I was going to sit down to try to attempt a 5B Lora myself. But this is new territory for me. And I’m a touch lost… advice on where to start?
@Open_channels_for_ALL You could look into diffusion pipe (https://github.com/tdrussell/diffusion-pipe), it's got good support for many models and imo the best pre-processing for videos. (You can cut a video clip into multiple segments of the max length automatically (With "multiple_overlapping" as the video_clip_mode setting), while other tools like ai-toolkit will simply reduce the total frame count, breaking the pacing so you'd have to manually cut your videos the right length for that to work).
Might be a bit confusing at first, but there are example configs as well.
where can i find the turbo lora, huggin link says error 404
This worked surprisingly well in a customised version of OVI. SO video with audio generation i2v, How did you train this? Because the other loras I looked at did not work so well. This is great!
What is OVI?
Hey @mylo1337 its the first offline open source answer to VEO 3 or Sora 2. Ovi has been out a about 10-12 days. And its already been hacked into Comfyui (Comfyui doesn't have LORA support for OVI to my knowledge yet), and a custom Webui by SECourses was put out.
Its the SECourses webui I used. I paid for his Patreon for it. Which was very worth. Nice guy. But he doesn't do NSFW so don't ask. He's an engineer and researcher. He's gotten his version to work on GPU's down to 6GB of VRAM.
OVI is a fusion of MMAudio and as customised WAN 5B that makes T2V and I2V with the audio baked in at the same time.
@open_channels_for_all from what I gathered just the audio vae is mmaudio. Mmaudio can't do speech but OVI can. I'll consider training a lora for audio + video when that becomes available.
@mylo1337 If you make more video loras even just motion your training method or dataset seems to be relatively compatible with current OVI. What is your process? I've been considering training for 5B. Its an under utilised model.
Should work on both, as it keeps character traits consistent
I'm using ComfyUI and I can't get the workflow from any of these. Would someone be able to share the workflow that's compatible with Comfy? Even just a screenshot of your working workflow is fine. These all look amazing and I'd really like to give it a try.
The gens were made using swarmui, which embeds swarm metadata instead of comfy metadata. Additionally since they're videos swarm doesn't embed the metadata. An easy way to try it is to use swarmui (you can link it with your comfyui) or use the default comfyui workflow for wan 2.2 5B I2v with a loraloadermodelonly node after the diffusion model loader.
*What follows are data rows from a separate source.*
-- ==== Sys2Proof/Laws/State.lean ====
section
/-!
SUPPORT. Laws/State.lean: read after write for registers and their fields, and what each shared update of State leaves
alone: one lemma per field per update.
-/

namespace Sys2Proof.Machine

/-! ### Registers -/

/-- Read after write of a register. -/
theorem State.rd_wr (s : State) (a b : Nat) (w : Word) : (s.wr a w).rd b = if b = a then w else s.rd b := by
  simp only [State.rd, State.wr]; exact SMap.get_set resetOf s.regs a b w

@[simp] theorem State.rd_wr_self (s : State) (a : Nat) (w : Word) : (s.wr a w).rd a = w := by simp [State.rd_wr]

theorem State.rd_wr_ne (s : State) {a b : Nat} (w : Word) (h : b ≠ a) : (s.wr a w).rd b = s.rd b := by simp [State.rd_wr, h]

/-- A register of a state reads from its register map alone. -/
theorem State.rd_of_regs {s t : State} (h : t.regs = s.regs) (a : Nat) : t.rd a = s.rd a := by simp [State.rd, h]

/-- At reset every register reads its reset value. -/
@[simp] theorem State.rd_reset (a : Nat) : State.reset.rd a = resetOf a := rfl

/-- The register maps of `wr` keep the canonical form. -/
theorem State.wr_regs_wf (s : State) (a : Nat) (w : Word) (h : SMap.wf resetOf s.regs = true) :
    SMap.wf resetOf (s.wr a w).regs = true := SMap.wf_set _ _ _ _ h

/-! ### Fields of a register -/

/-- The bits of a word with a field replaced. -/
theorem Fld.put_toNat (F : Fld) (w : Word) (v : Nat) (hF : F.lo + F.w ≤ 32) :
    (F.put w v).toNat = w.toNat % 2 ^ F.lo + v % 2 ^ F.w * 2 ^ F.lo + w.toNat / 2 ^ (F.lo + F.w) * 2 ^ (F.lo + F.w) := by
  unfold Fld.put
  rw [BitVec.toNat_ofNat]
  apply Nat.mod_eq_of_lt
  have h1 : w.toNat % 2 ^ F.lo < 2 ^ F.lo := Nat.mod_lt _ (Nat.two_pow_pos _)
  have h2 : v % 2 ^ F.w < 2 ^ F.w := Nat.mod_lt _ (Nat.two_pow_pos _)
  have h3 : w.toNat % 2 ^ F.lo + v % 2 ^ F.w * 2 ^ F.lo < 2 ^ (F.lo + F.w) := by
    have : (v % 2 ^ F.w + 1) * 2 ^ F.lo ≤ 2 ^ F.w * 2 ^ F.lo := Nat.mul_le_mul_right _ h2
    rw [Nat.add_mul, Nat.one_mul] at this
    rw [Nat.pow_add, Nat.mul_comm (2 ^ F.lo)]; omega
  have h4 : w.toNat / 2 ^ (F.lo + F.w) < 2 ^ (32 - (F.lo + F.w)) := by
    rw [Nat.div_lt_iff_lt_mul (Nat.two_pow_pos _), ← Nat.pow_add]
    have : 32 - (F.lo + F.w) + (F.lo + F.w) = 32 := by omega
    rw [this]; exact w.isLt
  have h5 : (w.toNat / 2 ^ (F.lo + F.w) + 1) * 2 ^ (F.lo + F.w) ≤ 2 ^ (32 - (F.lo + F.w)) * 2 ^ (F.lo + F.w) :=
    Nat.mul_le_mul_right _ h4
  rw [← Nat.pow_add, (by omega : 32 - (F.lo + F.w) + (F.lo + F.w) = 32), Nat.add_mul, Nat.one_mul] at h5
  omega

/-- A field just put reads as put. -/
theorem Fld.get_put_self (F : Fld) (w : Word) (v : Nat) (hF : F.lo + F.w ≤ 32) : F.get (F.put w v) = v % 2 ^ F.w := by
  unfold Fld.get
  rw [Fld.put_toNat F w v hF]
  have h1 : w.toNat % 2 ^ F.lo < 2 ^ F.lo := Nat.mod_lt _ (Nat.two_pow_pos _)
  have h2 : v % 2 ^ F.w < 2 ^ F.w := Nat.mod_lt _ (Nat.two_pow_pos _)
  generalize w.toNat % 2 ^ F.lo = x at *
  generalize v % 2 ^ F.w = y at *
  generalize w.toNat / 2 ^ (F.lo + F.w) = z
  have e : x + y * 2 ^ F.lo + z * 2 ^ (F.lo + F.w) = x + 2 ^ F.lo * (y + 2 ^ F.w * z) := by
    rw [Nat.pow_add, Nat.mul_add]
    have : z * (2 ^ F.lo * 2 ^ F.w) = 2 ^ F.lo * (2 ^ F.w * z) := by
      rw [Nat.mul_comm z, Nat.mul_assoc]
    rw [this, Nat.mul_comm y]; omega
  rw [e, Nat.add_mul_div_left _ _ (Nat.two_pow_pos _), Nat.div_eq_of_lt h1, Nat.zero_add, Nat.add_mul_mod_self_left,
    Nat.mod_eq_of_lt h2]

/-- Putting one field leaves a field beside it alone. -/
theorem Fld.get_put_ne (F G : Fld) (w : Word) (v : Nat) (hG : G.lo + G.w ≤ 32) (h : F.lo + F.w ≤ G.lo ∨ G.lo + G.w ≤ F.lo) :
    F.get (G.put w v) = F.get w := by
  unfold Fld.get
  rw [Fld.put_toNat G w v hG]
  have h1 : w.toNat % 2 ^ G.lo < 2 ^ G.lo := Nat.mod_lt _ (Nat.two_pow_pos _)
  have h2 : v % 2 ^ G.w < 2 ^ G.w := Nat.mod_lt _ (Nat.two_pow_pos _)
  have h3 : w.toNat % 2 ^ G.lo + v % 2 ^ G.w * 2 ^ G.lo < 2 ^ (G.lo + G.w) := by
    have : (v % 2 ^ G.w + 1) * 2 ^ G.lo ≤ 2 ^ G.w * 2 ^ G.lo := Nat.mul_le_mul_right _ h2
    rw [Nat.add_mul, Nat.one_mul] at this
    rw [Nat.pow_add, Nat.mul_comm (2 ^ G.lo)]; omega
  rcases h with h | h
  · -- the field lies below the one put
    obtain ⟨d, hd⟩ : ∃ d, G.lo = F.lo + F.w + d := ⟨G.lo - (F.lo + F.w), by omega⟩
    have hlow : ∀ n : Nat, n / 2 ^ F.lo % 2 ^ F.w = n % 2 ^ G.lo / 2 ^ F.lo % 2 ^ F.w := by
      intro n
      have e1 : 2 ^ G.lo = 2 ^ F.lo * (2 ^ F.w * 2 ^ d) := by rw [hd, Nat.pow_add, Nat.pow_add, Nat.mul_assoc]
      rw [e1, Nat.mod_mul_right_div_self, Nat.mod_mul_right_mod]
    rw [hlow, hlow w.toNat]
    congr 2
    have e2 : v % 2 ^ G.w * 2 ^ G.lo + w.toNat / 2 ^ (G.lo + G.w) * 2 ^ (G.lo + G.w)
        = 2 ^ G.lo * (v % 2 ^ G.w + w.toNat / 2 ^ (G.lo + G.w) * 2 ^ G.w) := by
      rw [Nat.mul_add, Nat.mul_comm (v % 2 ^ G.w), Nat.pow_add]
      congr 1
      rw [← Nat.mul_assoc, Nat.mul_comm (w.toNat / _), Nat.mul_assoc]
    rw [Nat.add_assoc, e2, Nat.add_mul_mod_self_left, Nat.mod_mod]
  · -- the field lies above it
    obtain ⟨d, hd⟩ : ∃ d, F.lo = G.lo + G.w + d := ⟨F.lo - (G.lo + G.w), by omega⟩
    have hhigh : ∀ n : Nat, n / 2 ^ F.lo = n / 2 ^ (G.lo + G.w) / 2 ^ d := by
      intro n; rw [hd, Nat.pow_add, Nat.div_div_eq_div_mul]
    rw [hhigh, hhigh w.toNat, Nat.add_mul_div_right _ _ (Nat.two_pow_pos _), Nat.div_eq_of_lt h3, Nat.zero_add]

/-- A field set and read again. -/
theorem State.get_set_self (s : State) (b : Nat) (F : Fld) (v : Nat) (hF : F.lo + F.w ≤ 32) :
    (s.set b F v).get b F = v % 2 ^ F.w := by
  unfold State.get State.set
  rw [State.rd_wr_self]; exact Fld.get_put_self F _ v hF

/-- A field of another register is left alone. -/
theorem State.get_set_reg (s : State) (b c : Nat) (F G : Fld) (v : Nat) (h : c + F.off ≠ b + G.off) :
    (s.set b G v).get c F = s.get c F := by
  unfold State.get State.set
  rw [State.rd_wr_ne _ _ h]

/-- A field beside the one set is left alone. -/
theorem State.get_set_ne (s : State) (b c : Nat) (F G : Fld) (v : Nat) (hG : G.lo + G.w ≤ 32)
    (h : F.lo + F.w ≤ G.lo ∨ G.lo + G.w ≤ F.lo) : (s.set b G v).get c F = s.get c F := by
  by_cases hr : c + F.off = b + G.off
  · unfold State.get State.set
    rw [← hr, State.rd_wr_self]; exact Fld.get_put_ne F G _ v hG h
  · exact State.get_set_reg s b c F G v hr
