theorem sync_moderate (s : State) (q : Nat) (p : Port) : (s.moderate q).sync p = s.sync p := by
  unfold State.moderate
  simp only
  repeat' split
  all_goals simp only [sync_setEp, sync_stopTimer (otherTimer_moderate q), sync_startTimer (otherTimer_moderate q)]

theorem sync_cplWrite (s : State) (q : Nat) (c : Cpl) (p : Port) : (s.cplWrite q c).sync p = s.sync p := by
  have add (s : State) (F : Fld) (n : Nat) : (s.add64 Pg.HQ F n).sync p = s.sync p := sync_add64_high (by decide) s F n p
  unfold State.cplWrite
  simp only [sync_irqTry]
  repeat' split
  all_goals simp only [add, sync_moderate, sync_setEp, sync_sendPcie]

theorem sync_cplFlush (q : Nat) (p : Port) (k : Nat) (s : State) : (s.cplFlush q k).sync p = s.sync p := by
  induction k generalizing s with
  | zero => rfl
  | succ k ih =>
    unfold State.cplFlush
    simp only
    split
    · rfl
    · repeat' split
      all_goals simp only [ih, sync_cplWrite, sync_setEp]

theorem sync_complete (s : State) (q : Nat) (c : Cpl) (p : Port) : (s.complete q c).sync p = s.sync p := by
  unfold State.complete
  simp only
  split
  · rw [sync_cplFlush, sync_setEp]
  · rw [sync_inc_high (by decide), sync_cplFlush, sync_setEp]

theorem sync_landed (s : State) (q : Nat) (p : Port) : (s.landed q).sync p = s.sync p := rfl

theorem sync_sendDone (s : State) (d : Send) (st : Nat) (dr : Bool) (p : Port) : (s.sendDone d st dr).sync p = s.sync p := by
  unfold State.sendDone
  simp only
  repeat' split
  all_goals simp only [sync_complete, sync_landed, sync_setEp]

theorem sync_setPoolFree (s : State) (k n : Nat) (p : Port) : (s.setPoolFree k n).sync p = s.sync p := by
  have set (s : State) (F : Fld) (v : Nat) : (s.set Pg.SKEIN F v).sync p = s.sync p := sync_set_high (by decide) s F v p
  unfold State.setPoolFree
  simp only
  split
  · rw [set, set]
  · rw [set]

theorem sync_putFree (s : State) (h : Nat) (p : Port) : (s.putFree h).sync p = s.sync p := by
  unfold State.putFree
  simp only
  split
  · rfl
  · rw [sync_setPoolFree, sync_setPool]

theorem sync_violation (s : State) (res caller owner h : Nat) (ho : Bool) (p : Port) :
    (s.violation res caller owner h ho).sync p = s.sync p := by
  have hs : (0x58000 : Nat) ≤ Pg.SKEIN := by decide
  unfold State.violation
  rw [sync_wr_high hs, sync_wr_high hs]
  repeat' split
  all_goals rw [sync_evt_high hs, sync_inc_high hs]

theorem sync_freeBuf (s : State) (caller h : Nat) (p : Port) : (s.freeBuf caller h).2.sync p = s.sync p := by
  unfold State.freeBuf
  simp only
  split
  · exact sync_putFree s h p
  · exact sync_violation _ _ _ _ _ _ p

theorem sync_dropPkt (s : State) (k : Pkt) (st : Nat) (p : Port) : (s.dropPkt k st).sync p = s.sync p := by
  have free : (s.freePkt k).sync p = s.sync p := sync_foldl (fun _ _ s => sync_freeBuf s _ _ p) s
  unfold State.dropPkt State.pktDone
  split
  · rw [sync_sendDone, free]
  · exact free

/-! ### Grants and bursts given up (R208 to R210) -/

theorem sync_lostFrame (s : State) (u : UpFrame) (p : Port) : (s.lostFrame u).sync p = s.sync p := by
  unfold State.lostFrame
  split
  · rfl
  · exact sync_dropPkt _ _ _ p

theorem sync_lostBurst {F : Fld} (hF : lfrQuiet F = true) (s : State) (p : Port) (b : Burst) :
    (s.lostBurst p F b).sync p = s.sync p := by
  have lost : (b.done.foldl State.lostFrame (s.inc (Pg.LFR p) F)).sync p = s.sync p := by
    rw [sync_foldl (fun _ _ s => sync_lostFrame s _ p), sync_inc_lfr hF]
  unfold State.lostBurst
  simp only
  split
  · rw [State.changeFrame, sync_setUp, lost]
  · exact lost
I cannot get the model to load, it seems that SwarmUI doesnt recognize the model Architecture. Am I missing a step in setting it up or missing a precursor model?
This is a lora, it should be in your lora folder, with the wan 2.2 5b model in your diffusion_models folder.
@mylo1337 Yeah, I have it as that, but its saying "LoRA Model Furry_+_nsfw_wan_2-2_5b_-_v2-0_e83.safetensors did not match any of 149 options. Class sorter may need refinement, or you may have a model that is not natively supported in SwarmUI."
@abyssal358 just set it as wan 2.2 ti2v 5b lora manually. The classification isn't super important for loras as most types are treated the same in swarmui
I used an image with a duck character, but their beak was botched in the video. What happened?